▶ WORK TO COMPLETE
In the data that follows, find the line with "the queue's rest."; transcribe it, every later line up to the one with "def Obligations.StepRunsTheFrontCommand : Prop", and that line as well, exactly and with no others.

▶ DATA SHOWN
-- ==== Sys2Proof/Certificates/Slice0/Obligations.lean ====
section
/-! DEFINITION. The statements for the provers: what the commands do, what every step keeps, and what the record layout says.

Some fields are the model's own way of holding what the rules say, and the statements that name them rest on that much of the model: `flight`
(hand-offs not yet taken, log 4), `unmet` and `first` of a notice hand-off (log 5), `fire.look` (a moment of R47 not yet used, log 9), `lastRead` (log 19),
`pending` (log 18), and the blank record that a freed slot shows (log 13). -/

open Sys2Proof Sys2Proof.Machine

/-! ### The machine -/

/-- A step takes the command at the front of the queue and runs it on the state with the queue's rest.
The queue of commands is the model's (log 18). -/
def Obligations.StepRunsTheFrontCommand : Prop :=
  ∀ (c : Instr) (rest : List Instr) (s : State), s.pending = c :: rest → step s = exec c { s with pending := rest }

/-- While nothing waits and nothing is to be done, the CLKIN periods of the idle step make one tick of 2^PSEL periods (R1), and in STOPPED the
divider holds; a firing takes two of them (R49), and a half bit BDIV + 1 (R113), at whose end the step of the half bit, the frame or the gap is
made. That idle steps are CLKIN periods is the model's choice (log 2). -/
def Obligations.QuietPeriodsMakeOneTick : Prop :=
  ∀ s : State, s.pending = [] → s.ownStep = none → s.sched.hold = none →
    (s.fire.unit = .idle → s.chan.shifter = none →
      (s.sched.state ≠ .stopped →
        (∀ k : Nat, s.time.divider + k < 2 ^ s.time.psel →
          Host.Core.run core k s = .next { s with time := { s.time with divider := s.time.divider + k } }) ∧
        (∀ k : Nat, s.time.divider + (k + 1) = 2 ^ s.time.psel →
          ∃ t : State, Host.Core.run core (k + 1) s = .next t ∧
            t.time = { s.time with tick := s.time.tick + 1, divider := 0 } ∧
            t.flight = { s.flight with ticks := s.flight.ticks ++ [⟨s.time.tick + 1, s.pins.cap⟩] })) ∧
      (s.sched.state = .stopped → ∀ k : Nat, Host.Core.run core k s = .next s)) ∧
    (∃ t : State, step s = .next t ∧
      (s.fire.unit = .firing 0 → t.fire = { s.fire with unit := .firing 1 }) ∧
      (s.fire.unit = .firing 1 → ∃ look : Bool, t.fire = { s.fire with unit := .idle, look := look } ∧
        (s.sched.state = .recovering → look = true) ∧
        (s.sched.state = .running ∨ s.sched.state = .halted →
          (look = true ↔ ∃ h : SlotNo, s.fire.dueQueue.head? = some h ∧ t.slotDistance h ≤ 0))) ∧
      (s.chan.shifter = none → t.chan = s.chan) ∧
      (∀ sh : Shift, s.chan.shifter = some sh →
        let finish : Instr :=
          if sh.phase = .leadOut ∧ sh.secondHalf = true then (if sh.aborting then .abortedFrameEnd else .frameEnd)
          else if sh.phase = .gap ∧ sh.secondHalf = true ∧ 1 ≤ sh.bit then .gapEnd
          else .halfBitEnd
        (s.chan.bitDivider < s.chan.bdiv.toNat → t.chan = { s.chan with bitDivider := s.chan.bitDivider + 1 }) ∧
        (s.chan.bdiv.toNat ≤ s.chan.bitDivider → ∃ u : State, exec finish s = .next u ∧ t.chan = u.chan ∧ u.chan.bitDivider = 0)))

▶ SOLUTION TO THIS PROBLEM
/-- A step takes the command at the front of the queue and runs it on the state with the queue's rest.
The queue of commands is the model's (log 18). -/
def Obligations.StepRunsTheFrontCommand : Prop :=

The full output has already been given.